Please give nothing except the number of lines in the records below that include the word "range".

(SUPPLIED RECORDS)

-- ==== Sys2Proof/Machine/Home.lean ====
section
/-! DEFINITION. Cellars and homes (R198–R204, R215–R224): cellar accesses, the directory, the translation agent, page
commands and page migration. A home is named by its cellar 0–47, or 48 for the host agent. -/

namespace Sys2Proof.Machine

/-! ### The cellar (R198–R201) -/

def celStatusCa (f : FieldNo) : Nat := cellarCa f 0 0

/-- Whether the cellar serves (R201). -/
def State.cellarReady (s : State) (f : FieldNo) : Bool := s.up f.val && s.fld (celStatusCa f) 2 0 == 2

/-- A cellar's counter TEL_CNT_k advanced. -/
def State.telCellar (s : State) (f : FieldNo) (k n : Nat) : State := s.count (cellarCa f 4 (0x100 + 8 * k)) n

/-- An uncorrectable event of a cellar: UECNT, UE and the event with the offset (R200). -/
def State.cellarUe (s : State) (f : FieldNo) (off : Nat) : State :=
  ((s.bumpSat (celStatusCa f) 63 48 1).raise (celStatusCa f) 3).post 0x0C none none f.val 0x32 (BitVec.ofNat 64 off)

/-- The sectors, by number in the cellar, that a range touches. -/
def sectorsOf (off n : Nat) : List Nat := if n = 0 then [] else (List.range ((off + n - 1) / 64 - off / 64 + 1)).map (off / 64 + ·)

/-- The error state of a sector: the worst of its words, or a place on the fault list (R200). -/
def State.sectorErr (s : State) (f : FieldNo) (k : Nat) : Nat :=
  let e := (wordsOf (cellarAddr f.val (64 * k)) 64).foldl (fun e w => max e (tget 0 s.ecc w)) 0
  if (s.fieldSt f.val).cellar.faults.contains k then 2 else e

def State.modCellar (s : State) (f : FieldNo) (g : Cellar → Cellar) : State := s.modField f.val fun x => { x with cellar := g x.cellar }

/-- A read of a cellar: its bytes, and whether a sector of them was bad, by its own error or, among `failed`, by a transfer
    that failed; bad sectors deliver error fill (R198, R200). -/
def State.cellarRead (s : State) (f : FieldNo) (off len : Nat) (failed : List Nat) : (List Byte × Bool) × State :=
  let ks := sectorsOf off len
  let bad := ks.filter fun k => failed.contains k || decide (2 ≤ s.sectorErr f k)
  let ce := (ks.filter fun k => s.sectorErr f k == 1 && !failed.contains k).length
  let d := (List.range len).map fun i =>
    if bad.contains ((off + i) / 64) then (toBytes 8 0x8000000000000000 : List Byte).getD ((off + i) % 8) 0 else s.byte (cellarAddr f.val (off + i))
  let s := if ce = 0 then s else s.bumpSat (celStatusCa f) 47 32 ce
  ((d, !bad.isEmpty), if bad.isEmpty then s else s.cellarUe f off)

/-- A sector stored whole: its words take new check bits, and it leaves the fault list (R198, R200). -/
def State.sectorStore (s : State) (f : FieldNo) (k : Nat) (d : List Byte) : State :=
  let a := cellarAddr f.val (64 * k)
  let s := (wordsOf a 64).foldl (fun s w => s.setErr (8 * w) 0) s
  (s.setBytes a d).modCellar f fun x => { x with faults := x.faults.filter fun j => j != k }

/-- The bytes of a write from `off` that lie in sector k, and their place in it. -/
def sectorPart (off : Nat) (d : List Byte) (k : Nat) : Nat × List Byte :=
  (off - 64 * k, (d.drop (64 * k - off)).take (64 * (k + 1) - max off (64 * k)))

/-- A sector written: one that the write covers in part is merged with what a read of it delivers, error fill where it is bad (R198,
    R200). DEDUCED: notes/assumptions/134. -/
def State.sectorWrite (s : State) (f : FieldNo) (off : Nat) (d : List Byte) (k : Nat) : State :=
  let p := sectorPart off d k
  if p.2.length = 64 then s.sectorStore f k p.2
  else
    let (r, s) := s.cellarRead f (64 * k) 64 []
    s.sectorStore f k (overwrite r.1 p.1 p.2)

/-- A write of a cellar (R198). -/
def State.cellarWrite (s : State) (f : FieldNo) (off : Nat) (d : List Byte) : State :=
  (sectorsOf off d.length).foldl (fun s k => s.sectorWrite f off d k) s

/-- An access that waits for the cellar's port, after those it has accepted. -/
def State.celOp (s : State) (f : FieldNo) (op : CelOp) : State := s.modCellar f fun x => { x with ops := x.ops ++ [op] }

/-- The first access of a requester that waits and that no earlier access of its line precedes (R198, R199). -/
def Cellar.next (c : Cellar) (who : Nat) : Option CelOp :=
  match c.ops.find? fun o => o.who == who with
  | none => none
  | some o => if (c.ops.takeWhile fun x => x != o).any fun x => x.off / 512 == o.off / 512 then none else some o

/-- The sectors of an access whose transfer failed after its retries: those of `bad`, by sector of the line, that it moves. -/
def CelOp.failing (o : CelOp) (crc : Nat) (bad : BitVec 8) : List Nat :=
  if crc < 5 then [] else (sectorsOf o.off o.len).filter fun k => bad.getLsbD (k % 8) && o.mask.getLsbD (k % 8)

/-- Sectors whose write failed: the event, and their places on the fault list, or UE where it has no room for them (R200). -/
def State.writeFailed (s : State) (f : FieldNo) (off : Nat) (ks : List Nat) : State :=
  if ks.isEmpty then s
  else
    let s := (s.bumpSat (celStatusCa f) 63 48 1).post 0x0C none none f.val 0x32 (BitVec.ofNat 64 off)
    let fl := (s.fieldSt f.val).cellar.faults
    let more := ks.filter fun k => !fl.contains k
    if 64 < fl.length + more.length then s.raise (celStatusCa f) 3 else s.modCellar f fun x => { x with faults := fl ++ more }

/-- An access moved between controller and stack, its transfer having failed its CRC `crc` times and at last in the sectors of
    `bad`: what it read, with whether that is bad (R198–R200). -/
def State.celMove (s : State) (f : FieldNo) (o : CelOp) (crc : Nat) (bad : BitVec 8) : (List Byte × Bool) × State :=
  let s := s.telCellar f 2 (min crc 4)
  let fails := CelOp.failing o crc bad
  match o.write with
  | none => (s.telCellar f 0 1).cellarRead f o.off o.len fails
  | some d =>
    let s := ((sectorsOf o.off o.len).filter fun k => o.mask.getLsbD (k % 8) && !fails.contains k).foldl (fun s k => s.sectorWrite f o.off d k)
      (s.telCellar f 1 1)
    (([], false), s.writeFailed f o.off fails)

/-- The accesses of one direct request, a line each (R26, R199). -/
def State.cellarDirect (s : State) (f : FieldNo) (h : Head) (off : Nat) (write : Option (List Byte)) (len : Nat) : State :=
  let id := (s.fieldSt f.val).cellar.nextId
  let parts := lineParts off 0 (match write with | some d => d.length | none => len) 9
  let s := s.modCellar f fun x => { x with nextId := id + 1, direct := x.direct ++ [⟨id, h, if write.isSome then none else some len, parts.length, [], false⟩] }
  parts.foldl (fun s p => s.celOp f ⟨if write.isSome then 1 else 0, p.2.1, p.2.2, write.map fun d => (d.drop p.1).take p.2.2, 255, .direct id p.1⟩) s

(End SUPPLIED RECORDS)

> **WRITTEN ANSWER**: 3